Gustavo Ballvé on July 7th, 2016
Corporate Governance, Food for thought, Home

Two noteworthy articles and one notable initiative in Brazilian CG practices nowadays.

One already-missed opportunity: the recent law concerning state-owned companies divides opinions. The article is in Portuguese and Valor hasn’t published an English version, but here goes a two-sentence summary: “Most specialists agree that the law makes it easy for companies to look good “on paper” while failing in practice. In fact, some experts say that the existing Corporate law would suffice if properly enforced…”

(In Brazil, as the reader may know, some laws “catch on” and others don’t, with little difference in practical consequences. This is changing somewhat, but CG is a “soft” enough field to make it more vulnerable to this effect.)

One ongoing discussion: the possibility of reforming Novo Mercado (Bovespa’s highest CG listing segment) requirements. A great artible by AMEC president Mauro Cunha highlights the opportunities and risks in these discussions.
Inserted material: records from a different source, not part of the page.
-- ==== Sys2Proof/Syntax.lean ====
section
/-!
DEFINITION. The instructions and events of the SY9 as syntax: operand forms, type codes, guards, and the one
inductive `Instr` (01_encoding R18-R31, the operand tables R112, R140, R169, R194, and the event rows).
-/

namespace Sys2Proof

/-- The guard fields PG and PN of an instruction (01_encoding R29). -/
structure Guard where
  pg : PReg
  pn : Bool
  deriving DecidableEq, Repr

/-- The type codes of FN<9:6> (01_encoding R25); `dflt` is T = 0. Code 15 names no type. -/
inductive Ty where
  | dflt | s8 | s16 | s32 | s64 | z8 | z16 | z32 | z64 | f16 | bf16 | f32 | f64 | ci16 | mx
  deriving DecidableEq, Repr

/-- Operand B of an operation of 64 or 96 bits that accepts I (01_encoding R26). -/
inductive OpB where
  | reg (b : SReg) | reg96 (b : SReg) | imm16 (v : BitVec 16) | imm32 (v : BitVec 32)
  deriving DecidableEq, Repr

/-- Operand B of an operation of 64 bits only that accepts I (01_encoding R26). -/
inductive OpB64 where
  | reg (b : SReg) | imm16 (v : BitVec 16)
  deriving DecidableEq, Repr

/-- Operand B of the packed integer operations (04_vector R126). -/
inductive OpBV where
  | reg (b : VReg) | imm16 (v : BitVec 16)
  deriving DecidableEq, Repr

/-- The forms of LEA (02_scalar R59). -/
inductive LeaB where
  | idx (b : SReg) (sc : BitVec 3) | idxDisp (b : SReg) (sc : BitVec 3) (disp : BitVec 32)
  | imm16 (v : BitVec 16) | imm32 (v : BitVec 32)
  deriving DecidableEq, Repr

/-- The immediates of MOVI, by its length (02_scalar R59, 01_encoding R26). -/
inductive MoviImm where
  | imm16 (v : BitVec 16) | imm32 (v : BitVec 32) | imm64 (v : BitVec 64)
  deriving DecidableEq, Repr

/-- The parcel offset of BR and CALL (02_scalar R73, R74). -/
inductive Offset where
  | off16 (v : BitVec 16) | off32 (v : BitVec 32)
  deriving DecidableEq, Repr

/-- The register range of PUSHM and POPM (02_scalar R63). -/
inductive RegRange where
  | scalar (first last : SReg) | vector (first last : VReg)
  deriving DecidableEq, Repr

/-- An operand of kind SV (01_encoding R27). -/
inductive SVReg where
  | s (r : SReg) | v (r : VReg)
  deriving DecidableEq, Repr
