-- ==== Sys2Proof/WellFormed.lean ====
section
/-!
DEFINITION. The static checks of step 3 of R30 on an instruction as syntax, each with a name: type codes, guards,
immediate fields, reserved values and operand restrictions (01_encoding R24-R31 and the operand tables).
-/

namespace Sys2Proof

/-- Why the decoder refuses a word: every one of these is ILLEGAL on the device (01_encoding R30 step 3). -/
inductive Reject where
  | unassignedMajor | unassignedOp | badType | badLength | badImmediate | operandB | operandKind
  | reservedBits | reservedValue | badGuard | badFill | truncated
  deriving DecidableEq, Repr

namespace Ty

/-- The four bits of T (01_encoding R25). -/
def code : Ty → BitVec 4
  | dflt => 0 | s8 => 1 | s16 => 2 | s32 => 3 | s64 => 4 | z8 => 5 | z16 => 6 | z32 => 7 | z64 => 8
  | f16 => 9 | bf16 => 10 | f32 => 11 | f64 => 12 | ci16 => 13 | mx => 14

/-- The type a code names; 15 names none and is read as `dflt`, which the check of the word then refuses. -/
def ofCode (c : BitVec 4) : Ty :=
  match c.toNat with
  | 1 => s8 | 2 => s16 | 3 => s32 | 4 => s64 | 5 => z8 | 6 => z16 | 7 => z32 | 8 => z64
  | 9 => f16 | 10 => bf16 | 11 => f32 | 12 => f64 | 13 => ci16 | 14 => mx | _ => dflt

/-- An integer type (01_encoding R25). -/
def isInt : Ty → Bool
  | s8 | s16 | s32 | s64 | z8 | z16 | z32 | z64 => true
  | _ => false

/-- The width in bits of a type; the default of the vector majors is 32 bits wide (04_vector R108). -/
def bits : Ty → Nat
  | s8 | z8 => 8 | s16 | z16 | f16 | bf16 => 16 | s64 | z64 | f64 => 64 | _ => 32

end Ty

/-- PG = 0 with PN = 1 never executes and is ILLEGAL (01_encoding R29). -/
def Guard.ok (g : Guard) : Bool := !(g.pg == 0 && g.pn)

/-- Unguarded. -/
def Guard.always : Guard := ⟨0, false⟩

namespace Check

/-- BEXT and BINS: pos + len must not exceed the width (02_scalar R55). -/
def bitField (t : Ty) (pos lenM1 : BitVec 6) : Bool :=
  decide (pos.toNat + lenM1.toNat + 1 ≤ (if t = .z32 then 32 else 64))
/-- The indices MFS may read: those of R45; none is write-only. -/
def mfsIndex (i : BitVec 10) : Bool :=
  let n := i.toNat
  decide (n ≤ 5) || (decide (8 ≤ n) && decide (n ≤ 12)) || (decide (16 ≤ n) && decide (n ≤ 22)) ||
    (decide (24 ≤ n) && decide (n ≤ 35))
/-- The indices MTS may write: those of R45 not marked RO; index 0 is the instruction MTS WP. -/
def mtsIndex (i : BitVec 10) : Bool :=
  let n := i.toNat
  (decide (1 ≤ n) && decide (n ≤ 5)) || decide (n = 12) || decide (n = 19) || decide (n = 20) || decide (n = 22) ||
    (decide (24 ≤ n) && decide (n ≤ 35))
/-- FCVT's source, destination and mode (02_scalar R70). -/
def fcvtOk (t src : Ty) (rm : BitVec 4) : Bool :=
  (src.isInt || src == .f32 || src == .f64) && src != t && !(src.isInt && t.isInt) && decide (rm.toNat ≤ 5)
/-- VCVT's source, destination, part and mode (04_vector R123). -/
def vcvtOk (t src : Ty) (q : BitVec 2) (rm : BitVec 3) : Bool :=
  ((src.isInt && decide (src.bits ≤ 32)) || src == .f16 || src == .bf16 || src == .f32) && src != t &&
    !(src.isInt && t.isInt) && decide (rm.toNat ≤ 5) &&
    decide (q.toNat < max src.bits t.bits / min src.bits t.bits)
/-- A lane index below the number of lanes (04_vector R131, R132). -/
def laneOk (t : Ty) (j : BitVec 5) : Bool := decide (j.toNat < 256 / t.bits)
/-- VSAT's width m, 1 to n (04_vector R127). -/
def vsatOk (t : Ty) (m : BitVec 6) : Bool := decide (1 ≤ m.toNat) && decide (m.toNat ≤ t.bits)
/-- The lane width field of VSEL and VMOV (04_vector R108). -/
def widthOk (w : BitVec 2) : Bool := w != 3
/-- A microscaled subformat (01_encoding R25). -/
def mxOk (f : BitVec 3) : Bool := decide (f.toNat ≤ 5)
/-- The base of a group of four registers (04_vector R112 V4). -/
def quad (v : VReg) : Bool := decide (v.toNat % 4 = 0)
/-- The plane stride of a gather or scatter is a multiple of the element size (05_memory_isa R143). -/
def strideOk (t : Ty) (s : BitVec 16) : Bool := decide (s.toNat % (t.bits / 8) = 0)
/-- LDB of more than four words takes an even register (05_memory_isa R144). -/
def ldbOk (d : VReg) (nM1 : BitVec 3) : Bool := decide (nM1.toNat ≤ 3) || decide (d.toNat % 2 = 0)
/-- A two-bit field whose values 2 and 3 are reserved. -/
def below2 (x : BitVec 2) : Bool := decide (x.toNat < 2)
/-- A two-bit field whose value 3 is reserved. -/
def below3 (x : BitVec 2) : Bool := decide (x.toNat < 3)
/-- A copy needs a completion mode (05_memory_isa R149). -/
def copyMode (d : SReg) (bar tls : BitVec 1) : Bool := !(d == 0 && bar == 0 && tls == 0)
def nonzero16 (x : BitVec 16) : Bool := x != 0
def nonzero8 (x : BitVec 8) : Bool := x != 0
def nonzero5 (x : BitVec 5) : Bool := x != 0
def nonzeroReg (x : SReg) : Bool := x != 0
/-- The two codes of HINT (02_scalar R82). -/
def hintOk (c : BitVec 16) : Bool := c == 1 || c == 2
/-- MSHF's field indices (06_matrix_isa R173). -/
def mshfField (f : BitVec 5) : Bool := decide (f.toNat ≤ 14)
/-- TGEMM's slot base is a multiple of 8 (06_matrix_isa R169). -/
def slotBase (s : BitVec 7) : Bool := decide (s.toNat % 8 = 0)
/-- The tile pairs of TFACT and TSOLVE start at even tiles (06_matrix_isa R169). -/
def evenTile (t : BitVec 3) : Bool := decide (t.toNat % 2 = 0)
def tilesDiffer (a b : BitVec 3) : Bool := a != b
/-- GRET's A is 0 unless it aborts (07_system_isa R194). -/
def gretOk (a : SReg) (abort : BitVec 1) : Bool := abort == 1 || a == 0
/-- The system registers (07_system_isa R206). -/
def sysrIndex (i : BitVec 12) : Bool := decide (i.toNat ≤ 5)
/-- The one writable system register (07_system_isa R206). -/
def syswIndex (i : BitVec 12) : Bool := i == 0
/-- The range of PUSHM and POPM ascends (02_scalar R63). -/
def rangeOk : RegRange → Bool
  | .scalar f l => decide (f.toNat ≤ l.toNat)
  | .vector f l => decide (f.toNat ≤ l.toNat)

/-- The first failing check of a list. -/
def first : List (Bool × Reject) → Option Reject
  | [] => none
  | (b, r) :: cs => if b then first cs else some r

end Check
Finally, one interesting initiative: the discussion of a voluntary Stewardship Code, inspired by (among others) the UK’s.

Disclosure: I have worked with, and admire, both Mauro Cunha and Isabella Saboya, who are linked to these and past initiatives regarding the improvement of the Brazilian capital markets. As friends we may not agree 100% of the time, but they are Good – and the capital G isn’t a typo.